* _WORK ITEM_
Among the entries below, find each line holding "else" and return it.

(Dataset entries)
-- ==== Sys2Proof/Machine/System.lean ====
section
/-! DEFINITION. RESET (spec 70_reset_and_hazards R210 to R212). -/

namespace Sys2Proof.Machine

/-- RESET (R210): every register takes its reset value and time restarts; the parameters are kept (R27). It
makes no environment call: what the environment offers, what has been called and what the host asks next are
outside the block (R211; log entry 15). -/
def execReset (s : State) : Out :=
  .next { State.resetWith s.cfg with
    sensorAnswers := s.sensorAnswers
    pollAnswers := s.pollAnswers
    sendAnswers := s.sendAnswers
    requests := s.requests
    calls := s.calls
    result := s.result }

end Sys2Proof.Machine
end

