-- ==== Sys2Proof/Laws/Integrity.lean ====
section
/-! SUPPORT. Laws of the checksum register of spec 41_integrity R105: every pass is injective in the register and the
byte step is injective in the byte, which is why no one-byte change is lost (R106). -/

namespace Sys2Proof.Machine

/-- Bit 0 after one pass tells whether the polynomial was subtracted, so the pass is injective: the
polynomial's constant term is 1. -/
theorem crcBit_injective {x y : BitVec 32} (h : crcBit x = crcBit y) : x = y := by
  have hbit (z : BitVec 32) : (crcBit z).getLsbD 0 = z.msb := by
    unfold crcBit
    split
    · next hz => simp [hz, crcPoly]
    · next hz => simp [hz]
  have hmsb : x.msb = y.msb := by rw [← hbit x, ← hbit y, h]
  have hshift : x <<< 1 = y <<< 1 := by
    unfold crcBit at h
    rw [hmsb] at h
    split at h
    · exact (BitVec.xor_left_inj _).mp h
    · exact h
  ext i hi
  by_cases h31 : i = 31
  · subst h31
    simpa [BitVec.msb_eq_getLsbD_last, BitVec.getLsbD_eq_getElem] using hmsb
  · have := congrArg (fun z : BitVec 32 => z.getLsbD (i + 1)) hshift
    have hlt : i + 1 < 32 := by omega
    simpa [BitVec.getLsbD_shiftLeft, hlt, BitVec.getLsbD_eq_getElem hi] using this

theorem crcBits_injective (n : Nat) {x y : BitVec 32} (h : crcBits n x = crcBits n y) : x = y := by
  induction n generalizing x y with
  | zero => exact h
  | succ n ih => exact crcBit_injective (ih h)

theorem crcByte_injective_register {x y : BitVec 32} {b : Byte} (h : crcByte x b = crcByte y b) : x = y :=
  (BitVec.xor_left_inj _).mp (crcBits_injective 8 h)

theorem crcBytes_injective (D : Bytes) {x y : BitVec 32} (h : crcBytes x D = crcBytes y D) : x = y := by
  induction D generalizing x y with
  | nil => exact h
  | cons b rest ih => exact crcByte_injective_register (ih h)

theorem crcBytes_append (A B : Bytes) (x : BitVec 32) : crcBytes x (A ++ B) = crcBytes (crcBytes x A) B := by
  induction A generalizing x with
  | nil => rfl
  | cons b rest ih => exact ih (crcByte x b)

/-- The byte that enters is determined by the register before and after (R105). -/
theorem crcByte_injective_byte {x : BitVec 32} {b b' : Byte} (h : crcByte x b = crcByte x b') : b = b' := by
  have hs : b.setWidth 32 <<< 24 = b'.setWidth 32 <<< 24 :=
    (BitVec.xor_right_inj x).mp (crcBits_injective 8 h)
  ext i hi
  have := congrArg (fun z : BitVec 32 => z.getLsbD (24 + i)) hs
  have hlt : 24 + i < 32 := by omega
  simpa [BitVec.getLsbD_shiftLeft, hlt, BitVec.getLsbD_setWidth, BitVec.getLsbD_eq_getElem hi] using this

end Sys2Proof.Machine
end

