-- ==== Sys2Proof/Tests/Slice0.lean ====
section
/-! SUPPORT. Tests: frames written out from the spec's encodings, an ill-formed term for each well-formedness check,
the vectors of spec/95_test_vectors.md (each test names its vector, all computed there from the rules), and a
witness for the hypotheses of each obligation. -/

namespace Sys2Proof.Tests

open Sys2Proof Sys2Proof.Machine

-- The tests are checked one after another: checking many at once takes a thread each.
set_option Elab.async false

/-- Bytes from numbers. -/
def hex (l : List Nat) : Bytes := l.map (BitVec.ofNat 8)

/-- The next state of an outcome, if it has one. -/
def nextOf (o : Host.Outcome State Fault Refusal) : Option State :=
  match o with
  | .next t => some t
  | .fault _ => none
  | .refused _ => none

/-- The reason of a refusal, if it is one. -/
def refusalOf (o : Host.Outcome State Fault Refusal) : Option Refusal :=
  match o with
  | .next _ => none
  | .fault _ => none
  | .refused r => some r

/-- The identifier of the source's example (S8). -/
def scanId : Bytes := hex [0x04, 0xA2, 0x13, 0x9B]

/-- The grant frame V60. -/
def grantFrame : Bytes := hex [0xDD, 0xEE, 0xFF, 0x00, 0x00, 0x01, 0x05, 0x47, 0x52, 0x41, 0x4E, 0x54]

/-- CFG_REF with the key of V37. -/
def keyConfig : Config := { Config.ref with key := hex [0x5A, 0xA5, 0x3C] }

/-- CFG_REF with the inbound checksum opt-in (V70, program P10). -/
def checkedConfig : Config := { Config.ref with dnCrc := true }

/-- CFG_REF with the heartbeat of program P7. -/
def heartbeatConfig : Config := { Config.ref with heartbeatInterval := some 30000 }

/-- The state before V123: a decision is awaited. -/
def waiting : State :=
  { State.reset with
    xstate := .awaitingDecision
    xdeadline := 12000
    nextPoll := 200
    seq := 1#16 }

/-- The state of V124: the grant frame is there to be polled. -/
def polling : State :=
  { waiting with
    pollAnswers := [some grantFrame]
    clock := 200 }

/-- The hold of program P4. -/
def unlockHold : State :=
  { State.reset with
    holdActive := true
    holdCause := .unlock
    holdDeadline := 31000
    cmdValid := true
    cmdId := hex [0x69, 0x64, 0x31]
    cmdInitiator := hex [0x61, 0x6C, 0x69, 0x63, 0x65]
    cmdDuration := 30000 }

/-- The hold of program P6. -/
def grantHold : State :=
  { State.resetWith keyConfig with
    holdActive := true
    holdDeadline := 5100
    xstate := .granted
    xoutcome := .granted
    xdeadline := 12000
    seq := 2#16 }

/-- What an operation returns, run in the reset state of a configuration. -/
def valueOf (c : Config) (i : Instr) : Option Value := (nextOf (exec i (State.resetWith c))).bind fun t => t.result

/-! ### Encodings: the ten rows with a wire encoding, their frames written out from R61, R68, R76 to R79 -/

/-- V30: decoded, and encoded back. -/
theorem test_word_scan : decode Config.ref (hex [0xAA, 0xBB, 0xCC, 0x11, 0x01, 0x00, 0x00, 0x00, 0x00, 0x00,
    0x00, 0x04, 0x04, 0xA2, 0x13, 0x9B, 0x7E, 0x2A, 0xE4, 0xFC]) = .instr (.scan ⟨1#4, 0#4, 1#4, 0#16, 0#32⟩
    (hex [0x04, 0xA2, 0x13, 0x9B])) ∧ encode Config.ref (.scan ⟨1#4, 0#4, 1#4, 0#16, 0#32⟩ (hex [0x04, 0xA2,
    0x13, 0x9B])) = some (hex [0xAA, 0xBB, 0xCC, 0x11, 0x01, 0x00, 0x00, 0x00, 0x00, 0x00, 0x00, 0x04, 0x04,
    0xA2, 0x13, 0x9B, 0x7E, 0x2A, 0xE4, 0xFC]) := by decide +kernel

==

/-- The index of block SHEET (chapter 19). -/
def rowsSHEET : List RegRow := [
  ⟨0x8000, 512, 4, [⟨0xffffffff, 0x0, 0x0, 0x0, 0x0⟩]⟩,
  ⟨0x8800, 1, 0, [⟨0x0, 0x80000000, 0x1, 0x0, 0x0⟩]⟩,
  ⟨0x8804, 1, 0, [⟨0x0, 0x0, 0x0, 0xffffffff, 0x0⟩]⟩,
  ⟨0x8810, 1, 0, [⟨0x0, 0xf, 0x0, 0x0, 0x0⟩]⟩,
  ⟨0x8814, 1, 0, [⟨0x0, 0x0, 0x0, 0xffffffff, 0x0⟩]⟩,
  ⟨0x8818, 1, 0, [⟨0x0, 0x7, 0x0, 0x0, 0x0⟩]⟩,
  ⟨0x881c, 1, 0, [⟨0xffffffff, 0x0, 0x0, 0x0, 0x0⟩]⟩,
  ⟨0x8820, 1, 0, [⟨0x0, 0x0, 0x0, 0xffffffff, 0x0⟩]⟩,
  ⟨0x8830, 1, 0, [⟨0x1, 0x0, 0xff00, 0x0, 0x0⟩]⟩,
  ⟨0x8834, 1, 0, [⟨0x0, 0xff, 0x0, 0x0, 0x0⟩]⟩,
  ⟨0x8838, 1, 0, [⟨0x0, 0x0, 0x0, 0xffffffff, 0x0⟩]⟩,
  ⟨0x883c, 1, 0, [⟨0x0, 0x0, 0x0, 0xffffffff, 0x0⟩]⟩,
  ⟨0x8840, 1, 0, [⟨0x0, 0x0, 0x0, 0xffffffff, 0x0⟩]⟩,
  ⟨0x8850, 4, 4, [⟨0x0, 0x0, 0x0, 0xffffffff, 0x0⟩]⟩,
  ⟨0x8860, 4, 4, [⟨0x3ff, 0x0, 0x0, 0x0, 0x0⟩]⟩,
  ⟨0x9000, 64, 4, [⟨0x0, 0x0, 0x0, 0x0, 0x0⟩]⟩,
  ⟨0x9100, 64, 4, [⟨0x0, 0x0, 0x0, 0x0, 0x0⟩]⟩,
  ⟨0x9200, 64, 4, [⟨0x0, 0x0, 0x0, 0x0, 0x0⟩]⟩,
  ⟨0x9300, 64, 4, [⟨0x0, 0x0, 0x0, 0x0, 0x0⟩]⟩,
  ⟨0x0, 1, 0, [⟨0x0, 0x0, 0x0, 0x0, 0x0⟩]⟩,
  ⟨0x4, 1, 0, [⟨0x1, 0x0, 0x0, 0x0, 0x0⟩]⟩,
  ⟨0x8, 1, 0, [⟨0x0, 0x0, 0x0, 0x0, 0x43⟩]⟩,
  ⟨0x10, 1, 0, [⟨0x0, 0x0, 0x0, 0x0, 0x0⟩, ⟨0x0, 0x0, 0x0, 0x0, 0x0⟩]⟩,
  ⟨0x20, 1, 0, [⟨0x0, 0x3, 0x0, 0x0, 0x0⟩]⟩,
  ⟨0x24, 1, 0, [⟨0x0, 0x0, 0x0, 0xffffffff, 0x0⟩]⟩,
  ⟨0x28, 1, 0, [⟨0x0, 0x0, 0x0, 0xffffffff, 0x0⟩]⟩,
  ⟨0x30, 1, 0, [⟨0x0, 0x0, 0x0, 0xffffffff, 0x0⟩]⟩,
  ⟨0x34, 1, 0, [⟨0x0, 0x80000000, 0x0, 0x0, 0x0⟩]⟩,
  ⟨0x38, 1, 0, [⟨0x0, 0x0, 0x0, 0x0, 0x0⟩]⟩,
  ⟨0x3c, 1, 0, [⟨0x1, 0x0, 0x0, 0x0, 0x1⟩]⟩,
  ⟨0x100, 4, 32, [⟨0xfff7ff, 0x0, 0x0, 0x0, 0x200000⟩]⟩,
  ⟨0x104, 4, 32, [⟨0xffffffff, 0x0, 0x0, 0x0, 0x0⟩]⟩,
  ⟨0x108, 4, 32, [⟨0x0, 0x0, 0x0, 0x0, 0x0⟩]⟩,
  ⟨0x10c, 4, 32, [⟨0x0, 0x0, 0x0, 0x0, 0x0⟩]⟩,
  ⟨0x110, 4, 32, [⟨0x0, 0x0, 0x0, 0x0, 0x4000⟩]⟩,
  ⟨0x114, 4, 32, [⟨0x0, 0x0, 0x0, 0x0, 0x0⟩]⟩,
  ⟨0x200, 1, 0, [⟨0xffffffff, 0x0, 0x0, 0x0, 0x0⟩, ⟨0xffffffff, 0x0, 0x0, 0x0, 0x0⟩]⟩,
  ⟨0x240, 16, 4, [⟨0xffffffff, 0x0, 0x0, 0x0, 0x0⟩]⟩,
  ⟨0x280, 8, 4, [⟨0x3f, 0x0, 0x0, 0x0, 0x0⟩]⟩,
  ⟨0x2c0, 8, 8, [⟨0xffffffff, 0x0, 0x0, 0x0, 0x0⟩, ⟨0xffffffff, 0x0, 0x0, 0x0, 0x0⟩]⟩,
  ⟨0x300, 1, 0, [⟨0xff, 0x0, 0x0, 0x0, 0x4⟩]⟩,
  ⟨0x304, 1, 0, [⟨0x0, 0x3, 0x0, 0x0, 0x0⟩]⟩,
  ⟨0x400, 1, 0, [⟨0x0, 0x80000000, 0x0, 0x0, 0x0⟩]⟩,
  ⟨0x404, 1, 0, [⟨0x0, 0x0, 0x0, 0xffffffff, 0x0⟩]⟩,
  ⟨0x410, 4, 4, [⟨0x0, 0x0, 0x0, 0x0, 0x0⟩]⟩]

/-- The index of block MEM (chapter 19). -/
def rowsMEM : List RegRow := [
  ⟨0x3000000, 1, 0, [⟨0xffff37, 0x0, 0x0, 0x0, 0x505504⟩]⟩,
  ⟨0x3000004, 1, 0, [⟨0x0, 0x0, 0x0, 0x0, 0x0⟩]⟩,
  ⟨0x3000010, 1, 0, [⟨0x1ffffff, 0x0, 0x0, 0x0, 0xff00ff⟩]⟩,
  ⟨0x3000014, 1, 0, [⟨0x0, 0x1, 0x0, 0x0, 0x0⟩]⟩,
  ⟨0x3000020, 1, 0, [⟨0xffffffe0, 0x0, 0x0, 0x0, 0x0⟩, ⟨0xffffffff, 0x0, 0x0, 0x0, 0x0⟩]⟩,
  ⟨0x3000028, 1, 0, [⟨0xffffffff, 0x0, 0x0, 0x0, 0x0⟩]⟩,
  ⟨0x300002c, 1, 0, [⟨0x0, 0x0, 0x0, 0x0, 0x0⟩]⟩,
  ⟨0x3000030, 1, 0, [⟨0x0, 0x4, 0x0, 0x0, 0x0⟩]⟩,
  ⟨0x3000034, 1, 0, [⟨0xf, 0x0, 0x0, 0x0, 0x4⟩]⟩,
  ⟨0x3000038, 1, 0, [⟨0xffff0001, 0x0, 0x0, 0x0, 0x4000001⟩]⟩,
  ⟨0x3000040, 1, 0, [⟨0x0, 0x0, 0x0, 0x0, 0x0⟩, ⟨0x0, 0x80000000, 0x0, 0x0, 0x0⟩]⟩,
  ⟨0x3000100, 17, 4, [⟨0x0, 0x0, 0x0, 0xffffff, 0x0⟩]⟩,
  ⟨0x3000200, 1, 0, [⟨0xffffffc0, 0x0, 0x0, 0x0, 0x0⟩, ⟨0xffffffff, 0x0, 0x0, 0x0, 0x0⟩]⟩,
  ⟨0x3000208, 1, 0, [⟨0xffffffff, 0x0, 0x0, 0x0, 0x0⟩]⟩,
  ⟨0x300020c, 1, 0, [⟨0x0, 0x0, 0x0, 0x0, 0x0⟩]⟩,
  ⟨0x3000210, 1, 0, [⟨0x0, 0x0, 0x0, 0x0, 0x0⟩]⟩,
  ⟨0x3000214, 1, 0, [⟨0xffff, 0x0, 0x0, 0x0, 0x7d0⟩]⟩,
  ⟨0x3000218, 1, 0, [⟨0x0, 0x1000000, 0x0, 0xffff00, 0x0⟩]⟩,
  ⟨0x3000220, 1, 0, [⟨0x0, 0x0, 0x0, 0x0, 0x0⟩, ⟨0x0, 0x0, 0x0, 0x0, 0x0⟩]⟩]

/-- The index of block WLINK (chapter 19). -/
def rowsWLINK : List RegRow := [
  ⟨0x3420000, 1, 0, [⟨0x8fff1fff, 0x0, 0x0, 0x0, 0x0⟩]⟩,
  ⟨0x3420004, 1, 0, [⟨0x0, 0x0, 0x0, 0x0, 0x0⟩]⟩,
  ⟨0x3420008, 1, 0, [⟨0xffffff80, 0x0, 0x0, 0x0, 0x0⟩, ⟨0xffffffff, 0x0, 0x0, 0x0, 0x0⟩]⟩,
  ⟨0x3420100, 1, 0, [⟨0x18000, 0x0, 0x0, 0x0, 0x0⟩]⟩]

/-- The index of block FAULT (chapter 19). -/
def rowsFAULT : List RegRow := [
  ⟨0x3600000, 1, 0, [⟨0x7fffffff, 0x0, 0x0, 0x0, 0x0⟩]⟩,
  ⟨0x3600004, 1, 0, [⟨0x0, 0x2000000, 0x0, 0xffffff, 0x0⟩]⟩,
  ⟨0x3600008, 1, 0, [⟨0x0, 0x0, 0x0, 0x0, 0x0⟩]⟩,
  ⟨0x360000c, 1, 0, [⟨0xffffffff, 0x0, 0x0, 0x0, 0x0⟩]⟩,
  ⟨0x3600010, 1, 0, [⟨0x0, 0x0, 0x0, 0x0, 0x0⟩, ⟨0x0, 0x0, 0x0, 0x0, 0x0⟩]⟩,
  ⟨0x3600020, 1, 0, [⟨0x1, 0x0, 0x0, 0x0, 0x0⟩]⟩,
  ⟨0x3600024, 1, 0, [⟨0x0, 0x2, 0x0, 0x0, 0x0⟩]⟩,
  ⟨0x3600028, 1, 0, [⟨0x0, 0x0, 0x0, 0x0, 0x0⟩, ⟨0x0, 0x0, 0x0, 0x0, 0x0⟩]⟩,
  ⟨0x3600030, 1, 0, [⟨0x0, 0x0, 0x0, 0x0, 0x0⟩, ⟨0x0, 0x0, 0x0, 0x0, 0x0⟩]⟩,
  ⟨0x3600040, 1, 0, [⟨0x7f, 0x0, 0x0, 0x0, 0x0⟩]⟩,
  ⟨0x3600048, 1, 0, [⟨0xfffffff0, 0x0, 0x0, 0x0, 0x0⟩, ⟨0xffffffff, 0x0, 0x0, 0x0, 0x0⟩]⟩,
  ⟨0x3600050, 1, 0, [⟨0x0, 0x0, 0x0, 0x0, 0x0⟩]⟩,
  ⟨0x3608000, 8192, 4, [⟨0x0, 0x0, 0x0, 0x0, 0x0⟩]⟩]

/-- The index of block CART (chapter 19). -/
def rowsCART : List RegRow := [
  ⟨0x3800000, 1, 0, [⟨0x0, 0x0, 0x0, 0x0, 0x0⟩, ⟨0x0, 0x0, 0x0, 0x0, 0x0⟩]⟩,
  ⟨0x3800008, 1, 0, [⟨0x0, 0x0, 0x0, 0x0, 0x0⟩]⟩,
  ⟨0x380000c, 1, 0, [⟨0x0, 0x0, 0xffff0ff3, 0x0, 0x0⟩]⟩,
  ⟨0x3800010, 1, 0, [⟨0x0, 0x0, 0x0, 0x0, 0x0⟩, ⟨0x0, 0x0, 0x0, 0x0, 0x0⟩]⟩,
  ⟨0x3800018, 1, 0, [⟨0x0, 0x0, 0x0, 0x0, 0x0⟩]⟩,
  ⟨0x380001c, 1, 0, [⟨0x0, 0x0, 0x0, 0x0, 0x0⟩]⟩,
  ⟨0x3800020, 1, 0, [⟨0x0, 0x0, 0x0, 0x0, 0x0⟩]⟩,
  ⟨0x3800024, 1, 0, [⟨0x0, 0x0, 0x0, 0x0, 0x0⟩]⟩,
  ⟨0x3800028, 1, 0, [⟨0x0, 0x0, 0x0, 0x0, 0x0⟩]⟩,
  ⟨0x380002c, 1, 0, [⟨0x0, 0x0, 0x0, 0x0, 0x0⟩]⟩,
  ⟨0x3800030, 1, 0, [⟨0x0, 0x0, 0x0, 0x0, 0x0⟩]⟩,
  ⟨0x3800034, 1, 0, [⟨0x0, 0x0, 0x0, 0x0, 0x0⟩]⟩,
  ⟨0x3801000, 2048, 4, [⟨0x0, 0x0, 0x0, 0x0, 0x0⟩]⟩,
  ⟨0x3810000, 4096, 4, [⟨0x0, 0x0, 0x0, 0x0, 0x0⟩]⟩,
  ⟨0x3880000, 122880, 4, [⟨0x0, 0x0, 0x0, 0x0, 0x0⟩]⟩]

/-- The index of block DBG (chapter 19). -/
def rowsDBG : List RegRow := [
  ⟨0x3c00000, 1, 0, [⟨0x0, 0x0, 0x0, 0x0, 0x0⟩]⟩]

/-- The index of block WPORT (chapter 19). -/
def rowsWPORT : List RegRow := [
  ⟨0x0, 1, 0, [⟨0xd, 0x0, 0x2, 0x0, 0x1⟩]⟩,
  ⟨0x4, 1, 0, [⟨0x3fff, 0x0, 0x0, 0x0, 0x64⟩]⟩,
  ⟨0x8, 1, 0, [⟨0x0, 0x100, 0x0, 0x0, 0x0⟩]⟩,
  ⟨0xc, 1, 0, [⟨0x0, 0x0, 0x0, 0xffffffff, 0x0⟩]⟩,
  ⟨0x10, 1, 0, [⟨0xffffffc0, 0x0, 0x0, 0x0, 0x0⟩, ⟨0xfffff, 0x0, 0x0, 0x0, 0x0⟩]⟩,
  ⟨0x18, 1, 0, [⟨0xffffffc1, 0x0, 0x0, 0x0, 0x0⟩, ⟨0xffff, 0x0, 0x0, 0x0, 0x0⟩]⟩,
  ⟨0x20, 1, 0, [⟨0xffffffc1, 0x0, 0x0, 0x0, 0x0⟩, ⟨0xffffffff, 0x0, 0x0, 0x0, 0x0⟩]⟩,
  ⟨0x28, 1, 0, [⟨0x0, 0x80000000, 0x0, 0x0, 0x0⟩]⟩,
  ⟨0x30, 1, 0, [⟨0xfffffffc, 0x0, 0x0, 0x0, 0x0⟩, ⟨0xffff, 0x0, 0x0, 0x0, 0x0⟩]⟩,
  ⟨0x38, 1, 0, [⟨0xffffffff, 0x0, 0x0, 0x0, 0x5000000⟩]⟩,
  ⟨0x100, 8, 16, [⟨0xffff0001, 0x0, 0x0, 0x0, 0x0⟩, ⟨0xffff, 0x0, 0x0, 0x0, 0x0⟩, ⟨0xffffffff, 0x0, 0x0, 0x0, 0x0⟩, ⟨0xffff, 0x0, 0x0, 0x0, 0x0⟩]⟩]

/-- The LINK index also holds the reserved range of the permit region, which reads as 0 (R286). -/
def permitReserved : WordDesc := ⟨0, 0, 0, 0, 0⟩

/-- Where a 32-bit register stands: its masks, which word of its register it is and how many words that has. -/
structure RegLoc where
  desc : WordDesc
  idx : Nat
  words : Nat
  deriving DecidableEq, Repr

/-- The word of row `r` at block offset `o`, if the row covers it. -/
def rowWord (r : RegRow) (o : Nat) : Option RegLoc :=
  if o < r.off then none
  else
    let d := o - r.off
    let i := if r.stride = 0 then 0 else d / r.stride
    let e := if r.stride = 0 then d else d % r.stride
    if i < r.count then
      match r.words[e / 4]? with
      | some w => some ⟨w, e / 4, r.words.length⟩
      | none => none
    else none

* _EXERCISE ANSWER_
  else
    let i := if r.stride = 0 then 0 else d / r.stride
    let e := if r.stride = 0 then d else d % r.stride
    else none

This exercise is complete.